Chinese experts claim to have discovered a new species of macaque and now the race is on to protect it.
The new monkey species - found in southeast Tibet's Modog County - has been named the white-cheeked macaque.
Although the discovery was only published last month on the website of American Journal of Primatology, experts say it is already feeling the stress of human encroachment and activities.
Chinese wildlife photographer Li Cheng first identified the new species after he heard its call in the woods in 2012.
"It was a high-pitched 'Yi-ou' - I had never heard such a call from a macaque before," Li recalls. However, the group of around 10 macaques vanished into the woods before he could make them out.
In October 2013, Li joined a field survey of wild species in Tibet. He set 31 cameras in the primeval forest in Modog. Motion sensors triggered the cameras to take three images and a 15-second video each time they detected movement.
Half a year later, he had 738 photos and more than 100 videos of the "special macaques" of Modog.
In December 2014, Fan Pengfei, an associate professor of primate studies in Dali University, and Zhao Chao, a researcher at Southwest Forestry University, both claimed to have seen the "special macaques" in Modog.
From the photographs, Li, Fan and Zhao determined the species appeared distinct from all known species of macaque.
Their most distinguishing feature - and the source of its name - was the regular off-white fur on the cheeks of the adults.
Other distinctive traits included long, thick hair on the neck, a relatively hairless short tail, dark skin on the muzzle, and round rather than arrow-shaped male genitalia.
A sonogram made by Peng highlighted the white-cheeked macaque's high-pitched alarm call, which was unlike the low-pitched bark of macaques in southwest China.

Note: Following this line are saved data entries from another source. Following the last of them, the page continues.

-- ==== Sys2Proof/Machine/Boundaries.lean ====
section
/-! DEFINITION. The boundary: host accesses and commands, the management window, scale-up ports, requests of other
devices, HBM repair, the power manager, start-up, resets, attestation and the change of a tenant (R376 to R400). -/
namespace Sys2Proof.Machine

/-- Change the module beyond the cores. -/
def State.modMd (s : State) (f : Module → Module) : State := { s with md := f s.md }
/-- Something leaves for the host. -/
def State.outHost (s : State) (o : HostOut) : State := s.modMd fun m => { m with toHost := m.toHost ++ [o] }

/-- Ticks of the time base in 10 µs, 20 µs, 500 ms, 1 ms and 10 s (R11, R388, R394, R396, R399). -/
def sampleTicks : Nat := 10500
def trainTicks : Nat := 21000
def quoteTicks : Nat := 525000000
def recoverTicks : Nat := 1050000
def failTicks : Nat := 10500000000

/-! ### The management window (R384) -/

/-- DSTAT (R384). -/
def State.dstat (s : State) : Nat :=
  b2n s.md.ready + 2 * b2n s.md.failed + 4 * b2n s.viral + 8 * b2n s.md.trip + 2 ^ 8 * (s.md.step % 256) + 2 ^ 16 * s.clock

/-- The boot record: the start count and the options in the header, an entry per step, and the reports of symbol positions
that a repair table had no room for (R392, R397). -/
def Module.bootRecord (m : Module) : List Byte :=
  let header := (toBytes 8 m.starts ++ m.options ++ List.replicate 56 0).take 64
  let entries := (List.range 12).flatMap fun k => toBytes 8 (SMap.get 0 m.boot (k + 1))
  let reports := m.third.flatMap fun e => toBytes 4 e.1 ++ toBytes 4 e.2
  (header ++ entries ++ reports ++ List.replicate 4096 0).take 4096

/-- A byte of BAR0; a name the table does not give reads 0 (R384). -/
def State.bar0 (s : State) (off : Nat) : Byte :=
  let m := s.md
  let reg (v lo : Nat) : Byte := BitVec.ofNat 8 (v / 256 ^ (off - lo))
  if off < 8 then reg s.dstat 0
  else if off < 0x10 then reg s.vir 8
  else if 0x18 ≤ off ∧ off < 0x20 then reg m.plim 0x18
  else if 0x20 ≤ off ∧ off < 0x28 then reg m.hdrop 0x20
  else if 0x100 ≤ off ∧ off < 0x1100 then
    match SMap.find m.notify ((off - 0x100) / 16) with
    | none => 0
    | some n => (toBytes 8 n.addr ++ toBytes 8 n.lg).getD ((off - 0x100) % 16) 0
  else if 0x100000 ≤ off ∧ off < 0x101000 then m.bootRecord.getD (off - 0x100000) 0
  else if 0x101000 ≤ off ∧ off < 0x103000 then
    let slot := (off - 0x101000) / 32
    let n := Nat.min 256 m.eventCount
    match (List.range n).find? fun k => (m.eventCount - 1 - k) % 256 == slot with
    | none => 0
    | some k => (m.events.getD k []).getD ((off - 0x101000) % 32) 0
  else if 0x103000 ≤ off ∧ off < 0x103008 then reg m.eventCount 0x103000
  else if 0x200000 ≤ off ∧ off < 0x300000 then m.attest.getD (off - 0x200000) 0
  else if 0x1000000 ≤ off ∧ off < 0x5000000 then
    let p := (off - 0x1000000) / 0x40000
    s.gbyte (Config.hostRegion p + 0x40000 + (off - 0x1000000) % 0x40000)
  else 0

/-! ### Host accesses (R377, R378) -/

/-- A link has been granted the frames of a range (R378). -/
def Module.granted (m : Module) (link a n : Nat) : Bool :=
  m.grants.contains (link, a / 2 ^ 21) && m.grants.contains (link, (a + n - 1) / 2 ^ 21)

/-- R378: HOST_MEMORY_ACCESS, through BAR4 or a read of BAR0: the link, the kind (0 a read, 1 a write, 2 a read of BAR0),
the length of a read, the offset, and the bytes of a write. -/
def State.hostAccess (s : State) (link kind len off : Nat) (data : List Byte) : State :=
  if kind = 2 then s.outHost (.data link ((List.range len).map fun i => s.bar0 (off + i)))
  else if s.viral then (if kind = 0 then s.outHost (.abort link) else s)
  else
    let n := if kind = 0 then len else data.length
    if 2 ^ 39 < off + n ∨ !s.md.granted link off n then
      let s := s.modMd fun m => { m with hdrop := Nat.min (m.hdrop + 1) (2 ^ 64 - 1) }
      if kind = 0 then s.outHost (.data link (List.replicate n 0xFF)) else s
    else if kind = 0 then s.outHost (.data link (s.gbytes off n))
    else s.gputBytes none off data

def execHostMemoryAccess (s : State) : Res := .next (s.hostAccess s.ev.a s.ev.b s.ev.c s.ev.w.toNat s.ev.data)

/-! ### Command windows (R379, R380) -/

/-- Add 1 to a 64-bit count of a host region. -/
def State.addCount (s : State) (a : Nat) : State := s.gwrite none a 8 ((s.gread a 8 + 1) % 2 ^ 64)

/-- A write is a command: 64 bytes at offset 0, with a sequence number and its zero fields zero (R380). -/
def isCommand (off : Nat) (data : List Byte) : Bool :=
  off == 0 && data.length == 64 && ofBytes (data.take 4) != 0 && ofBytes ((data.drop 6).take 2) == 0
    && ofBytes (data.drop 48) == 0

/-- A link reaches the window of a partition: both do where they are bonded, else the one that the partition is bound to (R376). -/
def State.linkReaches (s : State) (link p : Nat) : Bool := s.md.bonded || link % 2 == Config.linkOf (p % 256) % 2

"Due to ethical concerns about killing wild primates, we did not obtain a specimen, so our study was based on photographs and analysis of its physical attributes to determine it was a new morphospecies," Peng says.
"Currently, Modog is the only known habitat of the white-cheeked macaque, though its range may extend to neighboring counties in China and regions of southeast Tibet controlled by India," says Li, who estimates the population at about 500.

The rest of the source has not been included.